Task requirements:
All of the records shown below need to be copied with no differences.

(Dataset entries)
-- ==== Sys2Proof/Certificates/Slice0/Obligations.lean ====
section
/-! DEFINITION. The statements for the provers. Each is about the machine of spec/, for every state and operand its
hypotheses admit; `Raises`, `LargestFit`, `IsNearestEven` and the other terms are in Sys2Proof/Safety.lean. -/

open Sys2Proof Sys2Proof.Machine Sys2Proof.Config

/-! ### Encoding -/

/-- Decoding the word of a well-formed command gives the command, every operand at every value (R71 to R73, R77). -/
def Obligations.DecodeOfEncodeGivesCommand : Prop :=
  ∀ i : Instr, i.wellFormed = true → decode (encode i) = some i

/-- A word that decodes is the word of the command it decodes to: no bit is dropped (R72, R79). -/
def Obligations.EncodeOfDecodeGivesWord : Prop :=
  ∀ (w : Word) (i : Instr), decode w = some i → encode i = w ∧ i.wellFormed = true

/-- At most one row of the opcode map matches a word, and the map has 23 rows of distinct opcodes (R73, R79). -/
def Obligations.AtMostOneRowMatches : Prop :=
  opcodeTable.length = 23 ∧ (opcodeTable.map OpcodeRow.opc).Nodup ∧
    ∀ (w : Word) (m n : ℕ) (r₁ r₂ : OpcodeRow), opcodeTable[m]? = some r₁ → opcodeTable[n]? = some r₂ →
      r₁.hits w = true → r₂.hits w = true → m = n

/-- A word is illegal exactly when, against every row of the map, its `OPC` differs, or `ZERO` is not 0, or `IMM5` or
`MODE` is set in a format other than RRI, or `RS` is set in format R (R72, R74). -/
def Obligations.IllegalWordsExactly : Prop :=
  ∀ w : Word, decode w = none ↔ ∀ row ∈ opcodeTable,
    (w.extractLsb' 0 8).toNat ≠ row.opc.toNat ∨ w.extractLsb' 18 14 ≠ 0 ∨
      (row.format ≠ .rri ∧ w.extractLsb' 12 6 ≠ 0) ∨ (row.format = .r ∧ w.extractLsb' 10 2 ≠ 0)

/-- Words written out from the spec's worked encodings and decoding examples (R77; spec/96_test_vectors_more.md section
11). -/
def Obligations.WorkedEncodingsDecode : Prop :=
  decode 0x00000910#32 = some (.add .d1 .d2) ∧ decode 0x00022422#32 = some (.round .d0 .d1 2 .away) ∧
    decode 0x00000344#32 = some (.dtor8 .d3) ∧ decode 0x0001F422#32 = some (.round .d0 .d1 31 .even) ∧
    decode 0x00000C14#32 = some (.mod .d0 .d3) ∧ decode 0x00000000#32 = none ∧ decode 0xFFFFFFFF#32 = none ∧
    decode 0x00040410#32 = none ∧ decode 0x00001410#32 = none ∧ decode 0x00000733#32 = none

/-! ### The step and the register window -/

/-- A step at an engine that is not faulted, with a write of the word of a command to `CMD` as the next host event, is
`exec` of that command at the state without that event (R56, R79). -/
def Obligations.StepRunsDecodedCommand : Prop :=
  ∀ (s : State) (w : Word) (i : Instr) (rest : List HostEvent), s.hostIn = hostWrite 18 w :: rest → s.err = 0 →
    decode w = some i → step s = exec i { s with hostIn := rest }

/-- A word that is no command, written to `CMD` of an engine that is not faulted, takes the IllegalCommand fault: code 4
in `ERR`, the word in `ECMD`, nothing else changed (R194, R196). -/
def Obligations.IllegalWordTakesFault : Prop :=
  ∀ (s : State) (w : Word) (rest : List HostEvent), s.hostIn = hostWrite 18 w :: rest → s.err = 0 →
    decode w = none → step s = .next { s with hostIn := rest, err := 4, ecmd := w }

/-- While `ERR` is not 0 a write to `CMD` executes nothing and changes nothing, and every read returns and every write of
`D0`..`D3` and `X` stores as it does when `ERR` is 0 (R197). -/
def Obligations.FaultedEngineDropsCommands : Prop :=
  ∀ (s : State) (w : Word) (rest : List HostEvent), s.err ≠ 0 →
    (s.hostIn = hostWrite 18 w :: rest → step s = .next { s with hostIn := rest }) ∧
    (∀ idx, idx < 32 → idx ≠ 19 → idx ≠ 20 → regRead idx s = regRead idx s.clearFault) ∧
    (∀ idx, idx < 18 → s.hostIn = hostWrite idx w :: rest →
      ∃ t u, step s = .next t ∧ step s.clearFault = .next u ∧ t.clearFault = u ∧ t.err = s.err ∧ t.ecmd = s.ecmd)

/-- Any write to `STATUS` clears `ERR` and `ECMD` whatever the data and changes nothing else, and the next write to `CMD`
then executes; when both are 0 already it changes nothing; reading `STATUS` or `ECMD` clears neither (R198). -/
def Obligations.StatusWriteClearsFault : Prop :=
  ∀ (s : State) (v : Word) (rest : List HostEvent), s.hostIn = hostWrite 19 v :: rest →
    step s = .next { s with hostIn := rest, err := 0, ecmd := 0 } ∧
    (s.err = 0 → s.ecmd = 0 → step s = .next { s with hostIn := rest }) ∧
    (∀ i rest', i.wellFormed = true → rest = hostCommand i :: rest' →
      step { s with hostIn := rest, err := 0, ecmd := 0 } = exec i { s with hostIn := rest', err := 0, ecmd := 0 }) ∧
    ∀ idx, idx = 19 ∨ idx = 20 → ∃ t, step { s with hostIn := hostRead idx :: rest } = .next t ∧ t.err = s.err ∧
      t.ecmd = s.ecmd

/-- A read has no side effect but its returned value, whether or not `ERR` is set; each index returns what the address map
says, 0 at `CMD` and at the reserved indices (R51, R54, R55). -/
def Obligations.HostReadReturnsRegister : Prop :=
  (∀ (s : State) (idx : ℕ) (rest : List HostEvent), idx < 32 → s.hostIn = hostRead idx :: rest →
    step s = .next { s with hostIn := rest, returned := s.returned ++ [regRead idx s] }) ∧
  (∀ (s : State) (r : DReg), regRead (4 * r.index) s = (s.getD r).lo ∧ regRead (4 * r.index + 1) s = (s.getD r).mid ∧
    regRead (4 * r.index + 2) s = (s.getD r).hi ∧ regRead (4 * r.index + 3) s = (s.getD r).flags) ∧
  (∀ s : State, (regRead 16 s).toNat = s.x.toNat % 2 ^ 32 ∧ (regRead 17 s).toNat = s.x.toNat / 2 ^ 32 ∧
    regRead 18 s = 0 ∧ (regRead 19 s).toNat = s.err.toNat ∧ regRead 20 s = s.ecmd) ∧
  ∀ (s : State) (idx : ℕ), 21 ≤ idx → idx < 32 → regRead idx s = 0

Completed task:
-- ==== Sys2Proof/Certificates/Slice0/Obligations.lean ====
section
/-! DEFINITION. The statements for the provers. Each is about the machine of spec/, for every state and operand its
hypotheses admit; `Raises`, `LargestFit`, `IsNearestEven` and the other terms are in Sys2Proof/Safety.lean. -/

open Sys2Proof Sys2Proof.Machine Sys2Proof.Config

/-! ### Encoding -/

/-- Decoding the word of a well-formed command gives the command, every operand at every value (R71 to R73, R77). -/
def Obligations.DecodeOfEncodeGivesCommand : Prop :=
  ∀ i : Instr, i.wellFormed = true → decode (encode i) = some i

/-- A word that decodes is the word of the command it decodes to: no bit is dropped (R72, R79). -/
def Obligations.EncodeOfDecodeGivesWord : Prop :=
  ∀ (w : Word) (i : Instr), decode w = some i → encode i = w ∧ i.wellFormed = true

/-- At most one row of the opcode map matches a word, and the map has 23 rows of distinct opcodes (R73, R79). -/
def Obligations.AtMostOneRowMatches : Prop :=
  opcodeTable.length = 23 ∧ (opcodeTable.map OpcodeRow.opc).Nodup ∧
    ∀ (w : Word) (m n : ℕ) (r₁ r₂ : OpcodeRow), opcodeTable[m]? = some r₁ → opcodeTable[n]? = some r₂ →
      r₁.hits w = true → r₂.hits w = true → m = n

/-- A word is illegal exactly when, against every row of the map, its `OPC` differs, or `ZERO` is not 0, or `IMM5` or
`MODE` is set in a format other than RRI, or `RS` is set in format R (R72, R74). -/
def Obligations.IllegalWordsExactly : Prop :=
  ∀ w : Word, decode w = none ↔ ∀ row ∈ opcodeTable,
    (w.extractLsb' 0 8).toNat ≠ row.opc.toNat ∨ w.extractLsb' 18 14 ≠ 0 ∨
      (row.format ≠ .rri ∧ w.extractLsb' 12 6 ≠ 0) ∨ (row.format = .r ∧ w.extractLsb' 10 2 ≠ 0)

/-- Words written out from the spec's worked encodings and decoding examples (R77; spec/96_test_vectors_more.md section
11). -/
def Obligations.WorkedEncodingsDecode : Prop :=
  decode 0x00000910#32 = some (.add .d1 .d2) ∧ decode 0x00022422#32 = some (.round .d0 .d1 2 .away) ∧
    decode 0x00000344#32 = some (.dtor8 .d3) ∧ decode 0x0001F422#32 = some (.round .d0 .d1 31 .even) ∧
    decode 0x00000C14#32 = some (.mod .d0 .d3) ∧ decode 0x00000000#32 = none ∧ decode 0xFFFFFFFF#32 = none ∧
    decode 0x00040410#32 = none ∧ decode 0x00001410#32 = none ∧ decode 0x00000733#32 = none

/-! ### The step and the register window -/

/-- A step at an engine that is not faulted, with a write of the word of a command to `CMD` as the next host event, is
`exec` of that command at the state without that event (R56, R79). -/
def Obligations.StepRunsDecodedCommand : Prop :=
  ∀ (s : State) (w : Word) (i : Instr) (rest : List HostEvent), s.hostIn = hostWrite 18 w :: rest → s.err = 0 →
    decode w = some i → step s = exec i { s with hostIn := rest }

/-- A word that is no command, written to `CMD` of an engine that is not faulted, takes the IllegalCommand fault: code 4
in `ERR`, the word in `ECMD`, nothing else changed (R194, R196). -/
def Obligations.IllegalWordTakesFault : Prop :=
  ∀ (s : State) (w : Word) (rest : List HostEvent), s.hostIn = hostWrite 18 w :: rest → s.err = 0 →
    decode w = none → step s = .next { s with hostIn := rest, err := 4, ecmd := w }

/-- While `ERR` is not 0 a write to `CMD` executes nothing and changes nothing, and every read returns and every write of
`D0`..`D3` and `X` stores as it does when `ERR` is 0 (R197). -/
def Obligations.FaultedEngineDropsCommands : Prop :=
  ∀ (s : State) (w : Word) (rest : List HostEvent), s.err ≠ 0 →
    (s.hostIn = hostWrite 18 w :: rest → step s = .next { s with hostIn := rest }) ∧
    (∀ idx, idx < 32 → idx ≠ 19 → idx ≠ 20 → regRead idx s = regRead idx s.clearFault) ∧
    (∀ idx, idx < 18 → s.hostIn = hostWrite idx w :: rest →
      ∃ t u, step s = .next t ∧ step s.clearFault = .next u ∧ t.clearFault = u ∧ t.err = s.err ∧ t.ecmd = s.ecmd)

/-- Any write to `STATUS` clears `ERR` and `ECMD` whatever the data and changes nothing else, and the next write to `CMD`
then executes; when both are 0 already it changes nothing; reading `STATUS` or `ECMD` clears neither (R198). -/
def Obligations.StatusWriteClearsFault : Prop :=
  ∀ (s : State) (v : Word) (rest : List HostEvent), s.hostIn = hostWrite 19 v :: rest →
    step s = .next { s with hostIn := rest, err := 0, ecmd := 0 } ∧
    (s.err = 0 → s.ecmd = 0 → step s = .next { s with hostIn := rest }) ∧
    (∀ i rest', i.wellFormed = true → rest = hostCommand i :: rest' →
      step { s with hostIn := rest, err := 0, ecmd := 0 } = exec i { s with hostIn := rest', err := 0, ecmd := 0 }) ∧
    ∀ idx, idx = 19 ∨ idx = 20 → ∃ t, step { s with hostIn := hostRead idx :: rest } = .next t ∧ t.err = s.err ∧
      t.ecmd = s.ecmd

/-- A read has no side effect but its returned value, whether or not `ERR` is set; each index returns what the address map
says, 0 at `CMD` and at the reserved indices (R51, R54, R55). -/
def Obligations.HostReadReturnsRegister : Prop :=
  (∀ (s : State) (idx : ℕ) (rest : List HostEvent), idx < 32 → s.hostIn = hostRead idx :: rest →
    step s = .next { s with hostIn := rest, returned := s.returned ++ [regRead idx s] }) ∧
  (∀ (s : State) (r : DReg), regRead (4 * r.index) s = (s.getD r).lo ∧ regRead (4 * r.index + 1) s = (s.getD r).mid ∧
    regRead (4 * r.index + 2) s = (s.getD r).hi ∧ regRead (4 * r.index + 3) s = (s.getD r).flags) ∧
  (∀ s : State, (regRead 16 s).toNat = s.x.toNat % 2 ^ 32 ∧ (regRead 17 s).toNat = s.x.toNat / 2 ^ 32 ∧
    regRead 18 s = 0 ∧ (regRead 19 s).toNat = s.err.toNat ∧ regRead 20 s = s.ecmd) ∧
  ∀ (s : State) (idx : ℕ), 21 ≤ idx → idx < 32 → regRead idx s = 0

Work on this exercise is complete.